What is expected
Using the word "execMapWrite" as the filter, copy each matching line from the records.

(Saved entries)
+++++

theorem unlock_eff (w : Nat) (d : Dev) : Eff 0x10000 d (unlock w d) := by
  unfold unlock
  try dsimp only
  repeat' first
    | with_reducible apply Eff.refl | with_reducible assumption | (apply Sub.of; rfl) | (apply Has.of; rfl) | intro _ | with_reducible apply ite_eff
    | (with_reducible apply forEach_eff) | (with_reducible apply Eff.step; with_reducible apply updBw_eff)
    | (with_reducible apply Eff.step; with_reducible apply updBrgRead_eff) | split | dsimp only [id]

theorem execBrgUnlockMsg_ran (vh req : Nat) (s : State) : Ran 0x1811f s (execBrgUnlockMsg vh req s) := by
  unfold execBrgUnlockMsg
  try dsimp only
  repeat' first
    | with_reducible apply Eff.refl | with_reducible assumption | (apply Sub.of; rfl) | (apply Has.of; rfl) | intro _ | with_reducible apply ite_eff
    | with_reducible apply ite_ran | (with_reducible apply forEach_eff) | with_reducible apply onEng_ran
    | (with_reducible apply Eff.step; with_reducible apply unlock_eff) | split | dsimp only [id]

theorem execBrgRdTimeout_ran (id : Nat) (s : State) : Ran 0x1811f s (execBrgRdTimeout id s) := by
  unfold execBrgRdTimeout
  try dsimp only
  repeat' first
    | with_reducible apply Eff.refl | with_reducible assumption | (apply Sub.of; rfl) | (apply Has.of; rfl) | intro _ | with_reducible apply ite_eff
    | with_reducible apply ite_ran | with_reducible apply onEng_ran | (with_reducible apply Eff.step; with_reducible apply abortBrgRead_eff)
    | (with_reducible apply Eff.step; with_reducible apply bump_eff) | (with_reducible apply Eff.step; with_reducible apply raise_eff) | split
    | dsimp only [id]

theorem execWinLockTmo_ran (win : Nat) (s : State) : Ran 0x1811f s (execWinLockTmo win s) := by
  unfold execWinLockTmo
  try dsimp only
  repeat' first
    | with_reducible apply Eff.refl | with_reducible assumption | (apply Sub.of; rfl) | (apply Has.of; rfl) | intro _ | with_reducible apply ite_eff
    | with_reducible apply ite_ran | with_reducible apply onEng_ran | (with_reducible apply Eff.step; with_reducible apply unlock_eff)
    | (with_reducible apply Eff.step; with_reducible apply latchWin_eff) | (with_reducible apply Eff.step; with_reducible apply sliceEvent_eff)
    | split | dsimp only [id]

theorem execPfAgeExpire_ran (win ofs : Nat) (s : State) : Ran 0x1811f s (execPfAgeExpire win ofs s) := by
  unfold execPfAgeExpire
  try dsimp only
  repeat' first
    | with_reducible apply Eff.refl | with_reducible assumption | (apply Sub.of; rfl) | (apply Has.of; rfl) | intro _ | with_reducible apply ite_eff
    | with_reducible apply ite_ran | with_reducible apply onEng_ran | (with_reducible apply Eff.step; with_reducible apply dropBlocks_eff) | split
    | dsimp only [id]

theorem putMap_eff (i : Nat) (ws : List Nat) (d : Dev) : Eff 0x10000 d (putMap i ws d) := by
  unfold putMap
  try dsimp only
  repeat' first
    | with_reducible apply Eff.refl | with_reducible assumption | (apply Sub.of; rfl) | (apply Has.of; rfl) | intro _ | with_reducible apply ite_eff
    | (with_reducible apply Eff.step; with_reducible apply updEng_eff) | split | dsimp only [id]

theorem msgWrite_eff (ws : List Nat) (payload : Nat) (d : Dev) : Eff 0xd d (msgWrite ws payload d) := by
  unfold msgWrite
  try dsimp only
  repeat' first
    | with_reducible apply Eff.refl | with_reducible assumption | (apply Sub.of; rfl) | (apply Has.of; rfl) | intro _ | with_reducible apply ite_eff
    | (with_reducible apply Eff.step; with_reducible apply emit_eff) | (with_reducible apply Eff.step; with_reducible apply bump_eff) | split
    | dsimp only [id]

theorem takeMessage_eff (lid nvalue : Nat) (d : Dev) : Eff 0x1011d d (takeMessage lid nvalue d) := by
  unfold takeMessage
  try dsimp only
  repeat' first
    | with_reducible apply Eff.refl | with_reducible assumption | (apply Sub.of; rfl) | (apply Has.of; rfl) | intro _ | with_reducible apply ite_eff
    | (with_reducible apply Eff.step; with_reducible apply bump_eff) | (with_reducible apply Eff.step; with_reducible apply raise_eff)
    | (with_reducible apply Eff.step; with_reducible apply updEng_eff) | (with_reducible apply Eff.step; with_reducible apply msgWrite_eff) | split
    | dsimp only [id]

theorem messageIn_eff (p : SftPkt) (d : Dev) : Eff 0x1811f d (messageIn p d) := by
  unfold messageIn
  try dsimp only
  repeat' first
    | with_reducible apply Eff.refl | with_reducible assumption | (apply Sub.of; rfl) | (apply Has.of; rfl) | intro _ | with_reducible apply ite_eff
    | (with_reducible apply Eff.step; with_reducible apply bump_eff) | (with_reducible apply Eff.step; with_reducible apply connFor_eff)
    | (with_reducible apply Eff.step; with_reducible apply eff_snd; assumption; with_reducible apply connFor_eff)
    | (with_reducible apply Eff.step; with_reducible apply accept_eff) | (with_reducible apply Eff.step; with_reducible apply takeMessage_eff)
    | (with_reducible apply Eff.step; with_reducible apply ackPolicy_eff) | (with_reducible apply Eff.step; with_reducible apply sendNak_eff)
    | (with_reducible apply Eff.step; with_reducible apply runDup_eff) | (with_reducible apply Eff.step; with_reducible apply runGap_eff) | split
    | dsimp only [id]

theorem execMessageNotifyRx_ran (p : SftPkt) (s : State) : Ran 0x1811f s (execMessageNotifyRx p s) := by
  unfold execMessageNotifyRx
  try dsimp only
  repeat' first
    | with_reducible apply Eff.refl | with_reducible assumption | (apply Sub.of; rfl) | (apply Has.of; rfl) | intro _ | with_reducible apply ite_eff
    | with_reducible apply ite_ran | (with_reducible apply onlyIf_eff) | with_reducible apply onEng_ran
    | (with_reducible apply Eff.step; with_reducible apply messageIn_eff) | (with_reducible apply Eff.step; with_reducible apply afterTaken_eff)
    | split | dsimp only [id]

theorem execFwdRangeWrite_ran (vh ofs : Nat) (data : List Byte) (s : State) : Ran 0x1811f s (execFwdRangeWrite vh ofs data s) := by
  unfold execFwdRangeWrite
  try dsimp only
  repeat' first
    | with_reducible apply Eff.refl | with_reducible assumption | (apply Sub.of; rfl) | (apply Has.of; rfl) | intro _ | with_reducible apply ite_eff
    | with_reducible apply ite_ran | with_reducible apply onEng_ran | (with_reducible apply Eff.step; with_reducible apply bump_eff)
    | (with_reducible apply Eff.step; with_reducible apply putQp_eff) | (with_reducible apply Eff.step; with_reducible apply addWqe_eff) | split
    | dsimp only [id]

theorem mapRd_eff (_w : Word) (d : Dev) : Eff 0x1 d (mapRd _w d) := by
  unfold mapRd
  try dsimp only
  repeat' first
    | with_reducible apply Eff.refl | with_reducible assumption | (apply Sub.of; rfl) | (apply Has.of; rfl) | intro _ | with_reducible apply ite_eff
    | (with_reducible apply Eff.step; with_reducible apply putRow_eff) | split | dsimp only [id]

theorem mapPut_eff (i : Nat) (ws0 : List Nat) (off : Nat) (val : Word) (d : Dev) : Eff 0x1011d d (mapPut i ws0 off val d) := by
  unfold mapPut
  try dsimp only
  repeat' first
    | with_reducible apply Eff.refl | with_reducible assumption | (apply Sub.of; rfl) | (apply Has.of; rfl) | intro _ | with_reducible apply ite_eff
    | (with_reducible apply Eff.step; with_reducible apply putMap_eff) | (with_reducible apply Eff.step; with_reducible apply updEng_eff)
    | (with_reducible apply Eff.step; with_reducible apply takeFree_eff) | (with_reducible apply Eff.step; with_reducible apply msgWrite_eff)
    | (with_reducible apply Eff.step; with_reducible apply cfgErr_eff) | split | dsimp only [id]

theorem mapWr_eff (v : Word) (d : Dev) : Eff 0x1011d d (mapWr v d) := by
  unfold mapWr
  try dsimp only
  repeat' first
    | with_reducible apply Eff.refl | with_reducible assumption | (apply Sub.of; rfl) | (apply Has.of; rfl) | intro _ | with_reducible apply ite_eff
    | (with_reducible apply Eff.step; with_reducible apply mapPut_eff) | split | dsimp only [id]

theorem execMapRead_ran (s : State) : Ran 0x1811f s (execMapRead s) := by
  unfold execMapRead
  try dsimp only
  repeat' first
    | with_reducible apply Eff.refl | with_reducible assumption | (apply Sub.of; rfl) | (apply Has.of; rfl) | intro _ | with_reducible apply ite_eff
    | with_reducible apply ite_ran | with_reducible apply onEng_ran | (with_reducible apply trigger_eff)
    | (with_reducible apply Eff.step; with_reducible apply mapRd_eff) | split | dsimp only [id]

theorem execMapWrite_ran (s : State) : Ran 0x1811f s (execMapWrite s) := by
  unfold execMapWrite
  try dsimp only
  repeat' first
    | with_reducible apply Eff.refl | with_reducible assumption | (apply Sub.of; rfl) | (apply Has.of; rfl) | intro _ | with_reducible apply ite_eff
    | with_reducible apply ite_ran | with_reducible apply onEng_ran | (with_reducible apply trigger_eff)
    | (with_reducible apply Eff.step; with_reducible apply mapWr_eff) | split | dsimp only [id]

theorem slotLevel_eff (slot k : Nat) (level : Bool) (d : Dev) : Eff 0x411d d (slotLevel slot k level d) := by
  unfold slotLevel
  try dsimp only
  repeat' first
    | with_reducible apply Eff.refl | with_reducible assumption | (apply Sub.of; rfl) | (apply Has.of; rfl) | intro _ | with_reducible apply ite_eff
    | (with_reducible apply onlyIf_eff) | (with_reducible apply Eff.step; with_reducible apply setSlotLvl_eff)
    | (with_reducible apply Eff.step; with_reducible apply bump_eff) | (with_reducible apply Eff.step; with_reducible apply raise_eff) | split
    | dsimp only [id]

+++++

Response to this exercise
theorem execMapWrite_ran (s : State) : Ran 0x1811f s (execMapWrite s) := by
  unfold execMapWrite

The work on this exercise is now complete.